HNSW + RaBitQ

HNSW is a popular graph-based index. HNSW + RaBitQ consumes the more memory than IVF + RaBitQ because it needs to store the edges of every vertex in a graph (e.g., 32 edges = 1,024 bits). In terms of the time-accuracy trade-off, HNSW + RaBitQ and IVF + RaBitQ perform differently across datasets—sometimes the former works better, and sometimes the latter does. This document describes how the library integrates HNSW with RaBitQ to support efficient vector search.

Index Construction

We build the HNSW graph by incrementally inserting new elements following the standard HNSW routine. Currently, we support building the index using raw data vectors and storing the corresponding quantization codes.

Users can invoke:

HierarchicalNSW::construct(size_t cluster_num,
                          const float* centroids,
                          size_t data_num,
                          const float* data,
                          PID* cluster_ids,
                          size_t num_threads = 0,
                          bool faster = false);

data: Pointer to the raw data vectors.
data_num: The number of data vectors.
centroids: Centroids computed by K-means clustering on the raw data vectors (we recommend cluster_num = 16).
cluster_ids: Array of length data_num where each entry indicates the centroid ID (0–15) for the corresponding data vector.
num_threads: Number of threads to use (default: 0, which auto-selects).
faster: If true, enales fast quantizer.

During construction, we first rotate the centroids and then insert each element one by one. For each element:

Update the graph structure (edges) by searching with raw vectors and pruning.
Quantize the rotated vector and store its quantization code.

Data Layout

Each indexed element is stored in the following layout:

[number of edges]
[edges]
[cluster ID]
[external label]
[BinData (1-bit * dim + factors)]
[ExData (ex-bits * dim + factors)]

Querying

Users can invoke:

std::vector<std::vector<std::pair<float, PID>>> HierarchicalNSW::search(const float* queries,
                                                                        size_t query_num,
                                                                        size_t TOPK,
                                                                        size_t efSearch,
                                                                        size_t thread_num);

queries: Pointer to the raw query vectors.
query_num: The number of query vectors.
TOPK: The number of nearest neighbors to search.
efSearch: The size of the candidate set for searching HNSW base layer.
thread_num: Number of threads to use.
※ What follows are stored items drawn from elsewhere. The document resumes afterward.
-- ==== Sys2Proof/Tests/Slice0.lean ====
section
/-! SUPPORT. The model's own tests. Expected values are the spec's: the known answers and rows of 95_test_vectors.md
(section named at each test) or words written out from 30_encoding.md R91, R92. The theorems `test_witness_…` show, for
each obligation with hypotheses, that concrete states and operands meet them. -/

namespace Sys2Proof.Tests

open Sys2Proof Sys2Proof.Machine

/-! Helpers. -/

/-- A block from its 32 hex digits. -/
def blk (x : BitVec 128) : Block := Block.ofBits x

/-- A 4-byte word from its 8 hex digits. -/
def word (x : Word) : ByteWord := ByteWord.ofWord x

/-- The `n` bytes of a number written in hex, first byte leftmost. -/
def hex (n x : Nat) : List Byte := (List.range n).map (fun i => BitVec.ofNat 8 (x / 256 ^ (n - 1 - i)))

/-- KEY holding a byte sequence, zero beyond it. -/
def keyReg (k : List Byte) : KeyReg :=
  ⟨.ofList k, .ofList (k.drop 4), .ofList (k.drop 8), .ofList (k.drop 12), .ofList (k.drop 16), .ofList (k.drop 20),
    .ofList (k.drop 24), .ofList (k.drop 28)⟩

/-- After reset, with KEY and KEYLEN written. -/
def withKey (k : List Byte) : State := { State.reset with key := keyReg k, keylen := BitVec.ofNat 8 k.length }

/-- After reset, with the schedule of a key cached. -/
def ready (k : List Byte) : State :=
  { State.reset with sched := Aes.keyExpansion k, nr := BitVec.ofNat 4 (Aes.nrOf k.length), sv := true }

/-- The keys of 95_test_vectors.md A.1, C.1 to C.3. -/
def keyC1 : List Byte := hex 16 0x000102030405060708090a0b0c0d0e0f
def keyC2 : List Byte := hex 24 0x000102030405060708090a0b0c0d0e0f1011121314151617
def keyC3 : List Byte := hex 32 0x000102030405060708090a0b0c0d0e0f101112131415161718191a1b1c1d1e1f

/-- A buffer whose first bytes have been written. -/
def buffer (bs : List Byte) : Memory := Memory.storeList [] 0 bs

/-- A check on the next state of an outcome. -/
def leads (o : Host.Outcome State Fault Refusal) (p : State → Bool) : Bool :=
  match o with
  | .next t => p t
  | .fault _ => false
  | .refused _ => false

/-- A word accepted right after reset. -/
def pending (w : Word) : State := accept w State.reset

/-- The Host's turn, with one statement of its program left. -/
def hostAt (st : Stmt) (s : State) : State := { s with host := ⟨[st], 0, [], [], false⟩, turns := [.host] }

/-! WellFormed: each check refuses an ill-formed term. -/

theorem test_word_mbz_refused : commandWordLegal 0x00000011 = false ∧ commandWordLegal 0x80000001 = false := by decide
theorem test_word_op_zero_refused : commandWordLegal 0x00000000 = false := by decide
theorem test_word_op_reserved_refused : commandWordLegal 0x00000006 = false ∧ commandWordLegal 0x0000000F = false := by
  decide
theorem test_word_legal : commandWordLegal 0x00000001 = true ∧ commandWordLegal 0x00000005 = true := by decide
theorem test_target_outside_refused : targetWellFormed ⟨.offset 0x8000, 4⟩ = false := by decide
theorem test_target_width_refused : targetWellFormed ⟨.offset 0x0060, 2⟩ = false := by decide
theorem test_target_misaligned_refused : targetWellFormed ⟨.offset 0x0062, 4⟩ = false := by decide
theorem test_target_bus_refused : targetWellFormed ⟨.bus 0x0060, 4⟩ = false := by decide
theorem test_target_legal : targetWellFormed ⟨.offset 0x7FFC, 4⟩ = true := by decide
theorem test_jump_missing_label_refused : programWellFormed [.ifGoto (.named 0) 0 7] = false := by decide
theorem test_jump_bit_refused : programWellFormed [.label 7, .ifGoto (.named 0) 32 7] = false := by decide
theorem test_program_legal : programWellFormed (hostCmd .gcmSeal ++ hostWait 7 (.named 0) ++ hostAck) = true := by decide

/-! Decoding: OP in bits [3:0], MBZ in bits [31:4], written out bit by bit (30_encoding.md R91, R92; 95 C.1). -/

theorem test_decode_expandKey : decode (0b0000000000000000000000000000#28 ++ 0b0001#4) = .ok .expandKey := by decide
theorem test_decode_encryptBlock : decode (0b0000000000000000000000000000#28 ++ 0b0010#4) = .ok .encryptBlock := by decide
theorem test_decode_decryptBlock : decode (0b0000000000000000000000000000#28 ++ 0b0011#4) = .ok .decryptBlock := by decide
theorem test_decode_gcmSeal : decode (0b0000000000000000000000000000#28 ++ 0b0100#4) = .ok .gcmSeal := by decide
theorem test_decode_gcmOpen : decode (0b0000000000000000000000000000#28 ++ 0b0101#4) = .ok .gcmOpen := by decide
theorem test_decode_mbz : decode (0b0000000000000000000000010000#28 ++ 0b0101#4) = .error .mbzNotZero := by decide
theorem test_decode_reserved : decode (0b0000000000000000000000000000#28 ++ 0b1111#4) = .error (.reservedOp 15) := by
  decide

/-! GF(2^8), the S-boxes and the round transforms (95 A.3). -/

theorem test_xtime : Aes.xtime 0x57 = 0xae ∧ Aes.xtime 0x80 = 0x1b ∧ Aes.xtime 0xff = 0xe5 := by decide
theorem test_gmul : Aes.gmul 0x57 0x83 = 0xc1 ∧ Aes.gmul 0x57 0x13 = 0xfe ∧ Aes.gmul 0xff 0xff = 0x13 := by
  decide +kernel
theorem test_inv : Aes.inv 0x53 = 0xca ∧ Aes.inv 0xff = 0x1c := by decide +kernel
theorem test_sbox : Aes.sbox 0x53 = 0xed ∧ Aes.sbox 0x7f = 0xd2 ∧ Aes.sbox 0xcf = 0x8a ∧ Aes.sbox 0xff = 0x16 := by
  decide
theorem test_invSbox : Aes.invSbox 0xed = 0x53 ∧ Aes.invSbox 0x52 = 0x48 ∧ Aes.invSbox 0x16 = 0xff := by decide
theorem test_rcon : Aes.rcon 8 = word 0x80000000 ∧ Aes.rcon 9 = word 0x1b000000 ∧ Aes.rcon 10 = word 0x36000000 := by
  decide
theorem test_rotWord_subWord : Aes.rotWord (word 0x09cf4f3c) = word 0xcf4f3c09 ∧
    Aes.subWord (word 0xcf4f3c09) = word 0x8a84eb01 := by decide
theorem test_subBytes : Aes.subBytes (blk 0x00102030405060708090a0b0c0d0e0f0) = blk 0x63cab7040953d051cd60e0e7ba70e18c := by
  decide +kernel
theorem test_shiftRows : Aes.shiftRows (blk 0x63cab7040953d051cd60e0e7ba70e18c) = blk 0x6353e08c0960e104cd70b751bacad0e7 := by
  decide +kernel
theorem test_mixColumns : Aes.mixColumns (blk 0x6353e08c0960e104cd70b751bacad0e7) = blk 0x5f72641557f5bc92f7be3b291db9f91a := by
  decide +kernel
theorem test_mixColumn : Aes.mixColumn (word 0xdb135345) = word 0x8e4da1bc ∧
    Aes.invMixColumn (word 0x8e4da1bc) = word 0xdb135345 := by decide +kernel

/-! Key expansion (95 A.2, A.4). -/

theorem test_keyExpansion_128 : Aes.wordAt (Aes.keyExpansion (hex 16 0x2b7e151628aed2a6abf7158809cf4f3c)) 4 = word 0xa0fafe17 ∧
    Aes.wordAt (Aes.keyExpansion (hex 16 0x2b7e151628aed2a6abf7158809cf4f3c)) 23 = word 0x11f915bc := by decide +kernel
theorem test_keyExpansion_192 : Aes.wordAt (Aes.keyExpansion (hex 24 0)) 51 = word 0x984c5970 := by decide +kernel
theorem test_keyExpansion_256 : Aes.wordAt (Aes.keyExpansion (hex 32 0)) 59 = word 0xcb706385 := by decide +kernel

/-! The AES commands (95 A.1, C.3). -/

theorem test_expandKey_256 : leads (exec .expandKey (withKey keyC3))
    (fun t => statusWord t == 0x00000E0A && Aes.wordAt t.sched 59 == word 0x6d68de36) = true := by decide +kernel
theorem test_expandKey_illegal_length : leads (exec .expandKey { ready keyC1 with keylen := 20 })
    (fun t => statusWord t == 0x00000022) = true := by decide +kernel
theorem test_encryptBlock_256 : leads (exec .encryptBlock { ready keyC3 with bin := blk 0x00112233445566778899aabbccddeeff })
    (fun t => statusWord t == 0x00000E0A && t.bout == blk 0x8ea2b7ca516745bfeafc49904b496089) = true := by decide +kernel
theorem test_encryptBlock_not_ready : leads (exec .encryptBlock State.reset)
    (fun t => statusWord t == 0x00000032 && t.bout == .zero) = true := by decide
theorem test_decryptBlock_192 : leads (exec .decryptBlock { ready keyC2 with bin := blk 0xdda97ca4864cdfe06eaf70a0ec0d7191 })
    (fun t => statusWord t == 0x00000C0A && t.bout == blk 0x00112233445566778899aabbccddeeff) = true := by decide +kernel
theorem test_decryptBlock_128 : leads (exec .decryptBlock { ready keyC1 with bin := blk 0x69c4e0d86a7b0430d8cdb78070b4c55a })
    (fun t => statusWord t == 0x00000A0A && t.bout == blk 0x00112233445566778899aabbccddeeff) = true := by decide +kernel

/-! GF(2^128), inc32 (95 B.5) and the GCM commands (95 C.4). -/

theorem test_gf128Mul_wrap : Gcm.gf128Mul 0x40000000000000000000000000000000 0x00000000000000000000000000000001 =
    0xe1000000000000000000000000000000 := by decide +kernel
theorem test_gf128Mul : Gcm.gf128Mul 0x0388dace60b6a392f328c2b971b2fe78 0x66e94bd4ef8a2c3b884cfa59ca342b2e =
    0x5e2ec746917062882c85b0685353deb7 := by decide +kernel
theorem test_inc32 : Gcm.inc32 (blk 0xcafebabefacedbaddecaf888000000ff) = blk 0xcafebabefacedbaddecaf88800000100 ∧
    Gcm.inc32 (blk 0xffffffffffffffffffffffffffffffff) = blk 0xffffffffffffffffffffffff00000000 := by decide +kernel

/-- The operands of 95 C.4, row 2: AADLEN 13, TEXTLEN 16, NONCE 10 11 .. 1b, the C.1 key. -/
def gcmRow (text : List Byte) (tag : Block) : State :=
  { ready keyC1 with
    nonce := ⟨word 0x10111213, word 0x14151617, word 0x18191a1b⟩
    aadlen := 13, aadBuf := buffer (hex 13 0x808182838485868788898a8b8c)
    textlen := 16, textBuf := buffer text, tag := tag }

theorem test_gcmSeal : leads (exec .gcmSeal (gcmRow (hex 16 0x000102030405060708090a0b0c0d0e0f) .zero))
    (fun t => statusWord t == 0x00000A0A && textOperand t == hex 16 0xc42f01ac0b4ab0e81fd457fecb2ae531 &&
      t.tag == blk 0x84f61d59512c542973bcca96e599f954) = true := by decide +kernel
theorem test_gcmSeal_length : leads (exec .gcmSeal { gcmRow (hex 16 0) .zero with aadlen := 257 })
    (fun t => statusWord t == 0x00000A4A && textOperand t == hex 16 0 && t.tag == .zero) = true := by decide +kernel
theorem test_gcmOpen : leads (exec .gcmOpen
      (gcmRow (hex 16 0xc42f01ac0b4ab0e81fd457fecb2ae531) (blk 0x84f61d59512c542973bcca96e599f954)))
    (fun t => statusWord t == 0x00000A0A && textOperand t == hex 16 0x000102030405060708090a0b0c0d0e0f) = true := by
  decide +kernel
theorem test_gcmOpen_auth_fail : leads (exec .gcmOpen
      (gcmRow (hex 16 0xc42f01ac0b4ab0e81fd457fecb2ae531) (blk 0x84f61d59512c542973bcca96e599f955)))
    (fun t => statusWord t == 0x00000A5A && textOperand t == hex 16 0xc42f01ac0b4ab0e81fd457fecb2ae531 &&
      t.tag == blk 0x84f61d59512c542973bcca96e599f955) = true := by decide +kernel

/-! The bus and illegal words (95 C.1, C.2, C.6). -/

theorem test_illegal_word : leads (engineTurn (pending 0x00000105)) (fun t => statusWord t == 0x00000012) = true := by decide
theorem test_bus_lanes : (memWrite 0x0040 0xCAFEBABE State.reset).nonce.w0 = ⟨0xCA, 0xFE, 0xBA, 0xBE⟩ := by decide
theorem test_bus_key_write_only : (memRead 0x0020 (memWrite 0x0020 0x2B7E1516 State.reset)).1 = 0 := by decide
theorem test_bus_keylen : (memRead 0x000C (memWrite 0x000C 0x12345610 State.reset)).1 = 0x10 := by decide
theorem test_bus_ctrl : (memRead 0x0000 (memWrite 0x0000 0xFFFFFFFF State.reset)).1 = 1 := by decide
theorem test_bus_bout : (memRead 0x0070 (memWrite 0x0070 0x11111111 State.reset)).1 = 0 := by decide
theorem test_bus_text : (memRead 0x4000 (memWrite 0x4000 0xDEADBEEF State.reset)).1 = 0xDEADBEEF := by decide
theorem test_bus_while_busy : (memRead 0x0004 (pending 0x00000002)).1 = 0x00000001 ∧
    (memRead 0x0004 (memWrite 0x0060 1 (pending 0x00000002))).1 = 0x00000005 := by decide
theorem test_bus_misaligned : (busAccess ⟨.write 0, ⟨.offset 0x0041, 4⟩⟩ State.reset).1 = .error .busError := by decide
theorem test_reset_while_busy : leads (step { pending 0x00000002 with turns := [.reset] })
    (fun t => statusWord t == 0 && t.bout == .zero) = true := by decide
theorem test_wbytes : hostWbytes 0x0060 [0x01, 0x02, 0x03, 0x04, 0x05] =
    [hostW 0x0060 0x01020304, hostW 0x0064 0x05000000] := by decide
Each query is processed by one thread.

We first pre-process the query:

Rotate the raw query vector.
Compute distances between the rotated query and all rotated centroids.
Encapsulate the query into a query_wrapper for subsequent search.

Upper Layers

In the upper layers of HNSW, we compute the 1-bit estimated distance (using BinData) to quickly locate the entry point for the next layer.

Base Layer

In the base layer, we apply an adaptive re-ranking strategy:

candidate_set: Elements to be visited.
boundedKNN: Current best TOPK candidates.

Repeat until candidate_set is empty:

Extract the nearest element e from candidate_set.
Visit all unvisited neighbors of e.
For each neighbor:
Compute the 1-bit lower-bound distance (along with 1-bit estimated distance) using BinData.
If boundedKNN has fewer than TOPK elements, or if the 1-bit lower-bound is smaller than the full-bits estimated distance of the current farthest element in boundedKNN:
1. Refine the distance estimate using ExData to obtain the full-bits estimated distance.
2. Update boundedKNN.
Insert the neighbor into candidate_set with its (possibly refined) estimated distance.

The search terminates when candidate_set is empty.